**What is needed**:
The expected answer is the set of lines in the data below between the line holding "theorem test_decode_ldImm : decodeTableWord" and the line holding "theorem test_decode_sub : decodeTableWord", inclusive, written out exactly.

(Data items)
....

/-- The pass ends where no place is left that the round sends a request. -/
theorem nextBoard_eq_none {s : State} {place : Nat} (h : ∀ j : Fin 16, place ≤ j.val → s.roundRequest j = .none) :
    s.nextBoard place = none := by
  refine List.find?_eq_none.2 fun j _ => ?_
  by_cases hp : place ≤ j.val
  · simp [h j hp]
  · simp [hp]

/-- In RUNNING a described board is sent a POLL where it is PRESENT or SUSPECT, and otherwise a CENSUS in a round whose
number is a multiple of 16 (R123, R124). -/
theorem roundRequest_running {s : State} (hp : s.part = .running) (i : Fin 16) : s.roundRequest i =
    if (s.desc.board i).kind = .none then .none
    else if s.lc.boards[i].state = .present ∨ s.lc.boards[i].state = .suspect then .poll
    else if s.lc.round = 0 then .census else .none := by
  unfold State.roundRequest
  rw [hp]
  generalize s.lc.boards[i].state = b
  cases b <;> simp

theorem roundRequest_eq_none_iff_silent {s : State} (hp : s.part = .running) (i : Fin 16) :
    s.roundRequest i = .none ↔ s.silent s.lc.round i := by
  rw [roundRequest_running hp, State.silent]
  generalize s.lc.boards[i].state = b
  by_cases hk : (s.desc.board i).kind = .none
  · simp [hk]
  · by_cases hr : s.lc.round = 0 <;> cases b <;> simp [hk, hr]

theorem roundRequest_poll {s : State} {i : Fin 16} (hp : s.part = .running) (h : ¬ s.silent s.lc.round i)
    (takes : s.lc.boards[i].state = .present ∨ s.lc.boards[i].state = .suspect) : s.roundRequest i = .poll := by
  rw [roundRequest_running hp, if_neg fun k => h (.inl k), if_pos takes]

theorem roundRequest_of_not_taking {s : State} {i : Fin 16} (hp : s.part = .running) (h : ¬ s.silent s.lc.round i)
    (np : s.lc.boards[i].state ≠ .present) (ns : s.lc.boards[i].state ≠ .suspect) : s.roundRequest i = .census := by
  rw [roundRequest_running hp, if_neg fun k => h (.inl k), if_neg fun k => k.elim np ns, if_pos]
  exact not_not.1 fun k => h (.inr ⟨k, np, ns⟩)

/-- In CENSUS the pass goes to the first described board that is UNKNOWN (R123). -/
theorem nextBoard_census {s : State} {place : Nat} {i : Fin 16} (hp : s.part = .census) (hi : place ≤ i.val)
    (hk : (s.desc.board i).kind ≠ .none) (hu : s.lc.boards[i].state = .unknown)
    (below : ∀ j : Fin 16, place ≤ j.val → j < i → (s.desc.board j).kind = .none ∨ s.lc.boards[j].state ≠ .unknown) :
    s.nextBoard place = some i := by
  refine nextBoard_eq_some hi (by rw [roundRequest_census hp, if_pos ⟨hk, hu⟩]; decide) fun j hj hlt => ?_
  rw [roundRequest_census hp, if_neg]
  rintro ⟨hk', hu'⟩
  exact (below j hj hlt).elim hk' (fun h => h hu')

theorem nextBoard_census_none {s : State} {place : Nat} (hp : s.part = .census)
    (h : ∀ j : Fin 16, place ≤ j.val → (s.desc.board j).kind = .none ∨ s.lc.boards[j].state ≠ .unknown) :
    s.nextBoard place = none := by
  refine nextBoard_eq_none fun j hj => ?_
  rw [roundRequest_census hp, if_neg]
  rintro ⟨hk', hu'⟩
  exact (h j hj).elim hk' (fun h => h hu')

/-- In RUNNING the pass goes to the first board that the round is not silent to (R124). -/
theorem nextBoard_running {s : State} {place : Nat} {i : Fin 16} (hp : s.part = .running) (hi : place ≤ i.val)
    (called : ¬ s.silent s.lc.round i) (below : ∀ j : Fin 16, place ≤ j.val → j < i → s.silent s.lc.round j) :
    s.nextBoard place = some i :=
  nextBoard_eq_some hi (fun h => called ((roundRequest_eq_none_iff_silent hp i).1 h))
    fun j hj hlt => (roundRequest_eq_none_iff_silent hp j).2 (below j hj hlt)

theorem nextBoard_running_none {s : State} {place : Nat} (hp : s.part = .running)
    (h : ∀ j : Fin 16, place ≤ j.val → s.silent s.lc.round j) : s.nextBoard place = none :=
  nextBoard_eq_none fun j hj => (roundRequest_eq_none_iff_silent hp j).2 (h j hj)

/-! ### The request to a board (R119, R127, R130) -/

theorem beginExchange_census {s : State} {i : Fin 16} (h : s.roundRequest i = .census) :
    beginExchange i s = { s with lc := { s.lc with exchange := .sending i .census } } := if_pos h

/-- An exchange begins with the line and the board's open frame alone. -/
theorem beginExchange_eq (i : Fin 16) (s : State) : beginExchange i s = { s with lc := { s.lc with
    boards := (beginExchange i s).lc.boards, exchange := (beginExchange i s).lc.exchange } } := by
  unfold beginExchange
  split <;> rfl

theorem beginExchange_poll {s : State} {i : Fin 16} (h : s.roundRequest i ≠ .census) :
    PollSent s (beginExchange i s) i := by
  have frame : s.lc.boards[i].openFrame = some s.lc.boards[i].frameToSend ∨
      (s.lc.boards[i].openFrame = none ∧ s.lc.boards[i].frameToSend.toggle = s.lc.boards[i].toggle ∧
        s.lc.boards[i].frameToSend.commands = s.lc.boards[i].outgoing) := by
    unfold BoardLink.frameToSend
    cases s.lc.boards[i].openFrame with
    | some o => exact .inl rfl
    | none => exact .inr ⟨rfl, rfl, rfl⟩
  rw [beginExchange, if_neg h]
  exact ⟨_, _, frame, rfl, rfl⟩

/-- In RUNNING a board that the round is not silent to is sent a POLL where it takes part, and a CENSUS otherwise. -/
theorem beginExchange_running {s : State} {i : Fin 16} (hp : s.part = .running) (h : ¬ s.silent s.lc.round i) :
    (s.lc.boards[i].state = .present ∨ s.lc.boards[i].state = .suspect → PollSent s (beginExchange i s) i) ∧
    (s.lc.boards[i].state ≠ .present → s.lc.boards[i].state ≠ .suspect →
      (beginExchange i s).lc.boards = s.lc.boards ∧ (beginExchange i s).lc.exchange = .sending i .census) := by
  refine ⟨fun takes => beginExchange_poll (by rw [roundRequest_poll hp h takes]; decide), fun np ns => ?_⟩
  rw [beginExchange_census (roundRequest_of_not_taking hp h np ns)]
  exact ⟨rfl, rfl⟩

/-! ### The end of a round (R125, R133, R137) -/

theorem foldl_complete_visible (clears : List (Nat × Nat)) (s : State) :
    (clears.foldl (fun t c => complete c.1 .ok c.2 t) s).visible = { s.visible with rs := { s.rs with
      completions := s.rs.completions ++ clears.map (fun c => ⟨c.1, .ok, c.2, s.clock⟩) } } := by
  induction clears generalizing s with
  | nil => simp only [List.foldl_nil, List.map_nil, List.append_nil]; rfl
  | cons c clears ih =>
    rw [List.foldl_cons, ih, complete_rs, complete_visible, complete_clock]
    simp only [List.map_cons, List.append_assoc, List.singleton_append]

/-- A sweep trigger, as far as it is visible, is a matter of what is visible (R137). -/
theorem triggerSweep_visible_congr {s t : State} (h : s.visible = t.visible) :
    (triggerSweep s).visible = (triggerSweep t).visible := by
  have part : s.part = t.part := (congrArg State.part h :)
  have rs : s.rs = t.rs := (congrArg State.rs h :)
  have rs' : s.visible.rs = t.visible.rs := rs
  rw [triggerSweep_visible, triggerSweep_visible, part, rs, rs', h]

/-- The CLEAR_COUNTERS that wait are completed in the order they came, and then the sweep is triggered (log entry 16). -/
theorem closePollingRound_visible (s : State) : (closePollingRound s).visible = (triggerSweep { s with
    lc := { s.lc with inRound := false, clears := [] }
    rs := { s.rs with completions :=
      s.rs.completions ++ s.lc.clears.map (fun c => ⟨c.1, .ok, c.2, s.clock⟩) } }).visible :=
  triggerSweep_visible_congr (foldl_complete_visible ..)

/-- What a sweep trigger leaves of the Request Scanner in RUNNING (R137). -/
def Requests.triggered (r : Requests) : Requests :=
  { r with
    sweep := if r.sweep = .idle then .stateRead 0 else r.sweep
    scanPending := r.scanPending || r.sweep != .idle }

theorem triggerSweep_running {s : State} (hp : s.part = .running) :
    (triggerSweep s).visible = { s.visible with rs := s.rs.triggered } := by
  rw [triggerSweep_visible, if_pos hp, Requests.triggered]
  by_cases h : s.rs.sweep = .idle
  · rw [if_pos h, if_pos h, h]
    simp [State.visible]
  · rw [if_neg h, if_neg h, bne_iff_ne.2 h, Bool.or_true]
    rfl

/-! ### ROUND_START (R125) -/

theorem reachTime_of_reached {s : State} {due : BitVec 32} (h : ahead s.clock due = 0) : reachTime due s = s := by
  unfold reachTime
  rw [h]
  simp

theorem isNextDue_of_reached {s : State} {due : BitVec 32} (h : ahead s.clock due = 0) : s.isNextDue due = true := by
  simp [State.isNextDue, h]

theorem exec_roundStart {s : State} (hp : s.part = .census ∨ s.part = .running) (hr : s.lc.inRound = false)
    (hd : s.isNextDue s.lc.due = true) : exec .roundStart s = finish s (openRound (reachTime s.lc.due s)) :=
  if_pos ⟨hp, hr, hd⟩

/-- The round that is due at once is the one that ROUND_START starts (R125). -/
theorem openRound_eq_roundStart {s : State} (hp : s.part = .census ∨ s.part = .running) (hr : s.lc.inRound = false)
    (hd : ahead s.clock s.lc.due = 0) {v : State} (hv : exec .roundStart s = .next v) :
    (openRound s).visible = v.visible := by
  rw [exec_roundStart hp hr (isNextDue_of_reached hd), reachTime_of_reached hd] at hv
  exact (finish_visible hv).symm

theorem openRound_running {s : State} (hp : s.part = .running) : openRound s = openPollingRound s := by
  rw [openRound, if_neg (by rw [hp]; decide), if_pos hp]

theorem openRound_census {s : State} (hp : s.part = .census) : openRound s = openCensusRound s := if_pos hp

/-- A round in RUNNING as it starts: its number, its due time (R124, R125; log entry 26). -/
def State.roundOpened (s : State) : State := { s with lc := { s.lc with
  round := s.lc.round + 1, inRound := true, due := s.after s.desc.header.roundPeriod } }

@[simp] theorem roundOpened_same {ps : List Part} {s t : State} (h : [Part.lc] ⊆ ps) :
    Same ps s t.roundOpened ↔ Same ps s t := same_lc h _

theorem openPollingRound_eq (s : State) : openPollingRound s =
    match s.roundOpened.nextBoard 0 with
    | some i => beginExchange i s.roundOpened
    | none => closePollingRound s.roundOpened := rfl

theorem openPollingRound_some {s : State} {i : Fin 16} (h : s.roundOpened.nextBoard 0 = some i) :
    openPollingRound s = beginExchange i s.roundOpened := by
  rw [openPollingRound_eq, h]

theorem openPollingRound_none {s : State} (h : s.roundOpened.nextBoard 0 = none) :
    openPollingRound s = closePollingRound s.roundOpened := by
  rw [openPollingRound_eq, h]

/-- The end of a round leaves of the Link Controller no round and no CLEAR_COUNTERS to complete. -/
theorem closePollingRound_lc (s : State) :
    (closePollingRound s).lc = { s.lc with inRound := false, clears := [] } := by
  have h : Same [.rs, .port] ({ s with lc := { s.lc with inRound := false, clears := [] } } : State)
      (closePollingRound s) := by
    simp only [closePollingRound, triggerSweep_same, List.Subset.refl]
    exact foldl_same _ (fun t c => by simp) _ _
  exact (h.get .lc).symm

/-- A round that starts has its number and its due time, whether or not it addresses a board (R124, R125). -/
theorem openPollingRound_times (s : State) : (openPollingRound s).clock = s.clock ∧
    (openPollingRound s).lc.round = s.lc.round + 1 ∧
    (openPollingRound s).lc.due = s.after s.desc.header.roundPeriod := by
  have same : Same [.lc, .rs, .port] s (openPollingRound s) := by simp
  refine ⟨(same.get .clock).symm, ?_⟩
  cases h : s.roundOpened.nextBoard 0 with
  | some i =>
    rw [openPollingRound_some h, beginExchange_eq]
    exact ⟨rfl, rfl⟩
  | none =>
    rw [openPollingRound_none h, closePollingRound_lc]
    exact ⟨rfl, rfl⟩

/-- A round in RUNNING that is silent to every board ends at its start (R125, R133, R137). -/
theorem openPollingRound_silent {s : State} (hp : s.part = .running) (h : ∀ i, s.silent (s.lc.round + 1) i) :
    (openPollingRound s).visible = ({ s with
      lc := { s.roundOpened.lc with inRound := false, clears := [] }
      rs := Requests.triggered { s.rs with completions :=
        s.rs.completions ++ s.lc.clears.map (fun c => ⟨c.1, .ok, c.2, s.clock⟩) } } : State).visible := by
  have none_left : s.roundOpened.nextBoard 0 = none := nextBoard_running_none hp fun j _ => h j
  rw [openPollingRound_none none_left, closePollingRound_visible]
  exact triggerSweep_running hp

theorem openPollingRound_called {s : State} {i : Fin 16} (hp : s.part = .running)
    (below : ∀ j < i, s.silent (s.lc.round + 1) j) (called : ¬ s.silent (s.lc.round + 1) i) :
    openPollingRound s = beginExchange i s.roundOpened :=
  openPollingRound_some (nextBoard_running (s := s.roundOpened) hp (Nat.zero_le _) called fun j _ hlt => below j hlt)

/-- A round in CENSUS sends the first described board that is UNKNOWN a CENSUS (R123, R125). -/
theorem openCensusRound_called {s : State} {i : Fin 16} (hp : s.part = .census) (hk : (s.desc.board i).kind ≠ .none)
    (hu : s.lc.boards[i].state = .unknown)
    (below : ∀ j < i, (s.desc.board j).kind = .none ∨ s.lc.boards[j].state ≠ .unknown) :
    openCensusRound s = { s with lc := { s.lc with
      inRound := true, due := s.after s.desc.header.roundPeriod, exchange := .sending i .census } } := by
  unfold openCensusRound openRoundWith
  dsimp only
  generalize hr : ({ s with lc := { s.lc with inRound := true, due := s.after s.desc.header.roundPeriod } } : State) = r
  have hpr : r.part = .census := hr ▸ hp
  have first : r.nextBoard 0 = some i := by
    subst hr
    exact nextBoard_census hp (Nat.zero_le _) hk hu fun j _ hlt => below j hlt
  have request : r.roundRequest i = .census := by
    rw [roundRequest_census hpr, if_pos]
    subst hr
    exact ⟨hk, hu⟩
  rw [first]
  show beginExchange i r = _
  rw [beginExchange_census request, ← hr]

....

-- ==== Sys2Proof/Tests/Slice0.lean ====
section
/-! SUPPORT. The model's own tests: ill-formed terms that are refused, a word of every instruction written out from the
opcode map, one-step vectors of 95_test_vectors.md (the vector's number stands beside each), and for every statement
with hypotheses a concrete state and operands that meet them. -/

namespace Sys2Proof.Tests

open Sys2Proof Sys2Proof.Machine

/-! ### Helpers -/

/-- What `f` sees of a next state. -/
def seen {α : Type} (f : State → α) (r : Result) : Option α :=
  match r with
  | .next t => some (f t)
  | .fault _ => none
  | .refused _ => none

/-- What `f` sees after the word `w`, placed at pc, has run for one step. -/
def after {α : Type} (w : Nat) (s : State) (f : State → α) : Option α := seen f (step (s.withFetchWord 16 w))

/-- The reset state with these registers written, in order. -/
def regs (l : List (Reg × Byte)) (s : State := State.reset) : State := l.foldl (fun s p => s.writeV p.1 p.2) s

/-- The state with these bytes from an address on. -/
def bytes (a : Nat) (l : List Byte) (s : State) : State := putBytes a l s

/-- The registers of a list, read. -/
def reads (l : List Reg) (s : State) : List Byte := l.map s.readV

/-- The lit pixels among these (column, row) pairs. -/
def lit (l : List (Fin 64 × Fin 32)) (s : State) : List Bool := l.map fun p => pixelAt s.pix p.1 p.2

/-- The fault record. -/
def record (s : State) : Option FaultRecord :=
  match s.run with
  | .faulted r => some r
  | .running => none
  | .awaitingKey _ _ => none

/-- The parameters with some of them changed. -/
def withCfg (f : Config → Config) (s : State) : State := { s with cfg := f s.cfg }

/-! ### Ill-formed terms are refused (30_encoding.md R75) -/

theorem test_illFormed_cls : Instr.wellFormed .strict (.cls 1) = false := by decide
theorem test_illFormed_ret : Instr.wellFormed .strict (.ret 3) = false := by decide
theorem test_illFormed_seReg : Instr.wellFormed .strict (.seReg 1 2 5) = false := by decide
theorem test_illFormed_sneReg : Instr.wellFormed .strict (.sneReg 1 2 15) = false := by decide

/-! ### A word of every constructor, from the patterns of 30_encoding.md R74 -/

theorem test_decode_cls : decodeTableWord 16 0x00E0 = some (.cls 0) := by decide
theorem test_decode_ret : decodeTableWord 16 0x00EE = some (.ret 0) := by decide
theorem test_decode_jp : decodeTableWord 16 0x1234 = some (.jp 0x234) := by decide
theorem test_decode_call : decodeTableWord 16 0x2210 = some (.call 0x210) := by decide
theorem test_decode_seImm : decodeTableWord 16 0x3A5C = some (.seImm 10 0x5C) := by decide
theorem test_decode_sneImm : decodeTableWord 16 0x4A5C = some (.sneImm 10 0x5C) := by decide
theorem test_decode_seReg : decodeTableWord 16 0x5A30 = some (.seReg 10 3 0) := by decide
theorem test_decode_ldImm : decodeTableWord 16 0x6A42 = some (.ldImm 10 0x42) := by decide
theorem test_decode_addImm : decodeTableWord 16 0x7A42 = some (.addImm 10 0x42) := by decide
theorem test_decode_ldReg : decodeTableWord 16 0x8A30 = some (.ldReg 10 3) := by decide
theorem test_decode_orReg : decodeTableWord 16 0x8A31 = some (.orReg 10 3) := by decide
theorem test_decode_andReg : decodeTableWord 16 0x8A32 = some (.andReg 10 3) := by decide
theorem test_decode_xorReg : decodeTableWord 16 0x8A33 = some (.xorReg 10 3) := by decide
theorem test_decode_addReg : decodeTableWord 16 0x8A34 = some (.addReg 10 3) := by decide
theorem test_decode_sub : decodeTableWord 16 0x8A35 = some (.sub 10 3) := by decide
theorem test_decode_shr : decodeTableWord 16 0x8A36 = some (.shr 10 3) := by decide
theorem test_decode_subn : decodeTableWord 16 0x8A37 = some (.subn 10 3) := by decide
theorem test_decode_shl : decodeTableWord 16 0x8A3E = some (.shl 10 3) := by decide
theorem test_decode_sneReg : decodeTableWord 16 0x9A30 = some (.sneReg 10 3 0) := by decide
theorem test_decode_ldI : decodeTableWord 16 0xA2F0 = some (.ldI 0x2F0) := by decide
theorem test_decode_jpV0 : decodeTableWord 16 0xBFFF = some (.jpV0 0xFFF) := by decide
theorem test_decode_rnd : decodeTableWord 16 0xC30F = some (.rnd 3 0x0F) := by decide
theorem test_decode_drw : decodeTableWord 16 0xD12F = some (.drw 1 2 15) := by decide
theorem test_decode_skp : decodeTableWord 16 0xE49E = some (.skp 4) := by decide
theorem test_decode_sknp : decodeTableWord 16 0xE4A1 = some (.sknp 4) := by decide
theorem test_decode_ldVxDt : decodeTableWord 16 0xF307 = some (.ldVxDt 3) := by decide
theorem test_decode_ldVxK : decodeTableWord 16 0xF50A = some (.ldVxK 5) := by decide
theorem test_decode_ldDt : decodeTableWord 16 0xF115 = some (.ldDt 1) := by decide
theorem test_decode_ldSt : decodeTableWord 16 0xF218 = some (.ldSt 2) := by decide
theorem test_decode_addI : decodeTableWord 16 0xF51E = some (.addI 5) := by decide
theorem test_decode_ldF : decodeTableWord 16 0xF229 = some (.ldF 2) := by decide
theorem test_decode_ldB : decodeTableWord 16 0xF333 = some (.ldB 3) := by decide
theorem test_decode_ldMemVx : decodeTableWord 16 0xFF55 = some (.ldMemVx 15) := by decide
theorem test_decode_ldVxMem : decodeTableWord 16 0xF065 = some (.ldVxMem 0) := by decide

....

**Response area**:
theorem test_decode_ldImm : decodeTableWord 16 0x6A42 = some (.ldImm 10 0x42) := by decide
theorem test_decode_addImm : decodeTableWord 16 0x7A42 = some (.addImm 10 0x42) := by decide
theorem test_decode_ldReg : decodeTableWord 16 0x8A30 = some (.ldReg 10 3) := by decide
theorem test_decode_orReg : decodeTableWord 16 0x8A31 = some (.orReg 10 3) := by decide
theorem test_decode_andReg : decodeTableWord 16 0x8A32 = some (.andReg 10 3) := by decide
theorem test_decode_xorReg : decodeTableWord 16 0x8A33 = some (.xorReg 10 3) := by decide
theorem test_decode_addReg : decodeTableWord 16 0x8A34 = some (.addReg 10 3) := by decide
theorem test_decode_sub : decodeTableWord 16 0x8A35 = some (.sub 10 3) := by decide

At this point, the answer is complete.